→ **What the task requires**: Set down, please, exactly the lines below that run from the line with "(c : CfgOp)" to the line with "endpoint (R29). -/", both lines included.

→ **Entries provided**:
/-- What a write reaches: a BAR0 address, or word `q` of the supervisor's pending set through the supervisor's own port (R338). -/
inductive Target where
  | bar0 (addr : BitVec 24)
  | svPending (q : Fin 8)
  deriving DecidableEq, Repr

/-- A write: its dwords in ascending address order, each with its byte enables (R15). -/
structure WriteReq where
  master : Master
  target : Target
  words : List (Word × BitVec 4)
  deriving DecidableEq, Repr

/-- A read of `len` dwords from `addr` (R15). -/
structure ReadReq where
  master : Master
  addr : BitVec 24
  len : Nat
  deriving DecidableEq, Repr

/-- What the hardware does to the written register in the same fabric cycle (R18): bits of W1C fields it sets, the increment of each
CNT field at the field's place, WS bits whose run completes, and an update of RW fields. -/
structure SameCycle where
  w1cSet : Word := 0
  cntInc : Word := 0
  wsDone : Word := 0
  rwUpd : Option Word := none
  /-- the same for the second register of a 64-bit write (R15) -/
  hiW1c : Word := 0
  hiCnt : Word := 0
  hiWs : Word := 0
  hiRw : Option Word := none
  deriving DecidableEq, Repr

/-- What the hardware does to the second register of a 64-bit write. -/
def SameCycle.second (h : SameCycle) : SameCycle := { w1cSet := h.hiW1c, cntInc := h.hiCnt, wsDone := h.hiWs, rwUpd := h.hiRw }

/-- A read or a write. -/
inductive Access where
  | read (r : ReadReq)
  | write (w : WriteReq)
  deriving DecidableEq, Repr

/-- A configuration request (R25, R386): the identity, the base of BAR0, and the power state, D3hot where `hot`. -/
inductive CfgOp where
  | readIdentity | readBar | writeBar (base : BitVec 64) | readPower | writePower (hot : Bool)
  deriving DecidableEq, Repr

/-- A non-posted request: a memory read or a configuration request (R25, R26). -/
inductive NpReq where
  | read (r : ReadReq)
  | config (c : CfgOp)
  deriving DecidableEq, Repr

/-- A non-posted request arrives, or the oldest one's completion leaves (R26). -/
inductive NpOp where
  | request (r : NpReq)
  | complete
  deriving DecidableEq, Repr

/-- The resets of the endpoint (R29). -/
inductive PcieLoss where
  | fundamental | hot | linkDown | functionLevel
  deriving DecidableEq, Repr

/-- A change of the MSI-X masks (R28): vector `v` or the function. -/
inductive MsixMask where
  | vector (v : Fin 32) (masked : Bool)
  | function (masked : Bool)
  deriving DecidableEq, Repr

/-! ### Faults (chapter 14) -/

/-- A dual-rail fault line: block type of the receiver, its instance, and the line's number within the block (R327, R329). -/
structure LineId where
  blk : Fin 256
  inst : Fin 256
  line : Fin 256
  deriving DecidableEq, Repr

/-- Errors of the internal fabric (R328, codes 0x08 and 0x09). -/
inductive FabricErr where
  | timeout | parity
  deriving DecidableEq, Repr

/-! ### Time (chapter 09) -/

/-- The two tracked PTP domains. -/
inductive Dom where
  | a | b
  deriving DecidableEq, Repr

/-- The Ethernet ports. -/
inductive EthPort where
  | e1 | e2 | e3
  deriving DecidableEq, Repr

/-- A Sync (with its Follow_Up where it is two-step): port, domainNumber, source clockIdentity, origin time in ns since the epoch,
correctionField in 2⁻¹⁶ ns, logMessageInterval, and the raw ingress stamp in TB2 ticks (R213, R216). -/
structure SyncMsg where
  port : EthPort
  domain : Nat
  source : Nat
  origin : Nat
  corr : Int
  logInt : Int
  stamp : Nat
  deriving DecidableEq, Repr

/-- An Announce message (R213): the data the default comparison reads, stepsRemoved, logMessageInterval and the UTC data. -/
structure AnnMsg where
  port : EthPort
  domain : Nat
  source : Nat
  p1 : Nat
  cls : Nat
  acc : Nat
  var : Nat
  p2 : Nat
  gm : Nat
  steps : Nat
  logInt : Int
  utcOffset : Int
  utcValid : Bool
  leap61 : Bool
  leap59 : Bool
  deriving DecidableEq, Repr

/-- A received Pdelay_Req: port, sequenceId, requester, raw ingress stamp in TB2 ticks. -/
structure PdReq where
  port : EthPort
  seq : Nat
  source : Nat
  stamp : Nat
  deriving DecidableEq, Repr

/-- A received Pdelay_Resp: port, sequenceId, the responder's turnaround in 1/16 ns, raw ingress stamp in TB2 ticks. -/
structure PdResp where
  port : EthPort
  seq : Nat
  turn : Int
  stamp : Nat
  deriving DecidableEq, Repr

/-- Kinds of PTP frames the transparent clock meets (R217). -/
inductive TcKind where
  | sync | followUp | announce | signalling | management | pdelay | delay
  deriving DecidableEq, Repr

/-- A PTP frame at the transparent clock: ingress port, kind, domainNumber, correctionField in 2⁻¹⁶ ns, raw ingress stamp in TB2
ticks, sequence number of its HSR tag (R216, R217, R234). -/
structure TcFrame where
  port : EthPort
  kind : TcKind
  domain : Nat
  corr : Int
  stamp : Nat
  tag : BitVec 16
  deriving DecidableEq, Repr

/-! ### Lanes (chapter 04) -/

/-- What training measured at one rate (R98, R103): electrical latencies in 1/64 tick, and for each row H and V with block lock
present throughout its sample. -/
structure TrainMeas where
  tx : Nat
  rx : Nat
  rows : List (Nat × Nat × Bool)
  deriving DecidableEq, Repr

/-! ### Control engine operands (chapters 07, 08, 14) -/

/-- The live unit of the control matrix engine, or its shadow unit (R186). -/
inductive EngUnit where
  | live
  | shadow
  deriving DecidableEq, Repr

/-- The memories the groom scrubs, by the class of their errors; a word is named as R329 forms its address (R328, R329). -/
inductive ScrubMem where
  | engine
  | table
  | buffer
  deriving DecidableEq, Repr

/-- What the groom finds at a word: nothing, a single-bit error, or an uncorrectable one (R171, R328). -/
inductive ScrubFind where
  | clean
  | single
  | uncorrectable
  deriving DecidableEq, Repr

/-! ### Ethernet and CAN (chapter 10) -/

/-- Where a received frame is addressed (R229). -/
inductive EthDst where
  | own | broadcast | enabledGroup | other
  deriving DecidableEq, Repr

/-- What a received frame carries (R229, R232–R236). -/
inductive EthKind where
  | pause | ptp | supervision | arp | icmpEcho
  | udp (port : Nat)
  | fragment | ipv6 | dhcp | otherIp
  | otherLink
  deriving DecidableEq, Repr

/-- A received Ethernet frame: port, octets between the address field and the FCS inclusive (without trailer or tag), whether its FCS
is good, source address, destination, what it carries, sequence number of its redundancy trailer with the LAN it names (true: A), and
sequence number of its HSR tag (R229, R232, R233). -/
structure EthFrame where
  port : EthPort
  octets : Nat
  fcsOk : Bool
  src : Nat
  dst : EthDst
  kind : EthKind
  rct : Option (Nat × Bool)
  tag : Option Nat
  deriving DecidableEq, Repr

/-- How an attempt to send a CAN frame fails (R246, R248): arbitration lost, a bit error after arbitration was won and before the ACK
slot, no ACK (with whether a dominant bit was seen during a passive error flag), or another error. -/
inductive CanFail where
  | arbitration
  | bitError
  | noAck (dominant : Bool)
  | other
  deriving DecidableEq, Repr

/-- An error met while receiving (R243): an ordinary one, or one that ISO 11898-1 counts by 8. -/
inductive CanRxErr where
  | ordinary
  | heavy
  deriving DecidableEq, Repr

/-- A received CAN frame: identifier, IDE, RTR, FDF, BRS, ESI, DLC, data words, the CTB of its start of frame, whether the controller
sent it itself. -/
structure CanRx where
  id : BitVec 29
  ide : Bool
  rtr : Bool
  fdf : Bool
  brs : Bool
  esi : Bool
  dlc : BitVec 4
  data : List Word
  sof : Nat
  own : Bool
  deriving DecidableEq, Repr

/-! ### Measurement and temperature (chapter 11) -/

/-- What a calibration sweep derives for one converter: OFFS and GTRIM at each of the four gains (R266). -/
structure CalMeas where
  conv : Fin 8
  trims : List (Int × Nat)
  deriving DecidableEq, Repr


/-! ### Power section (chapter 12) -/

/-- Why a soft start fails (R281): holds of the ramp total SS_MS, a short, a sense-cell trip or a bootstrap that stays below 9.0 V. -/
inductive SoftStartFail where
  | holds | short
  | sense (phase : Fin 3) (high : Bool)
  | bootstrap (phase : Fin 3)
  deriving DecidableEq, Repr

/-- What a window of 1,024 switching cycles measured in a group (R282): RUN throughout, mean output current in mA, mean delivery
interval of each phase in ns, rise of each sensed current relative to the expected rise in 1/1,000, change of each sense in LSB. -/
structure PhaseWindow where
  runThroughout : Bool
  iout : Nat
  d : List Nat
  sigma : List Nat
  change : List Nat
  deriving DecidableEq, Repr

→ **Written answer**:
  | config (c : CfgOp)
  deriving DecidableEq, Repr

/-- A non-posted request arrives, or the oldest one's completion leaves (R26). -/
inductive NpOp where
  | request (r : NpReq)
  | complete
  deriving DecidableEq, Repr

/-- The resets of the endpoint (R29). -/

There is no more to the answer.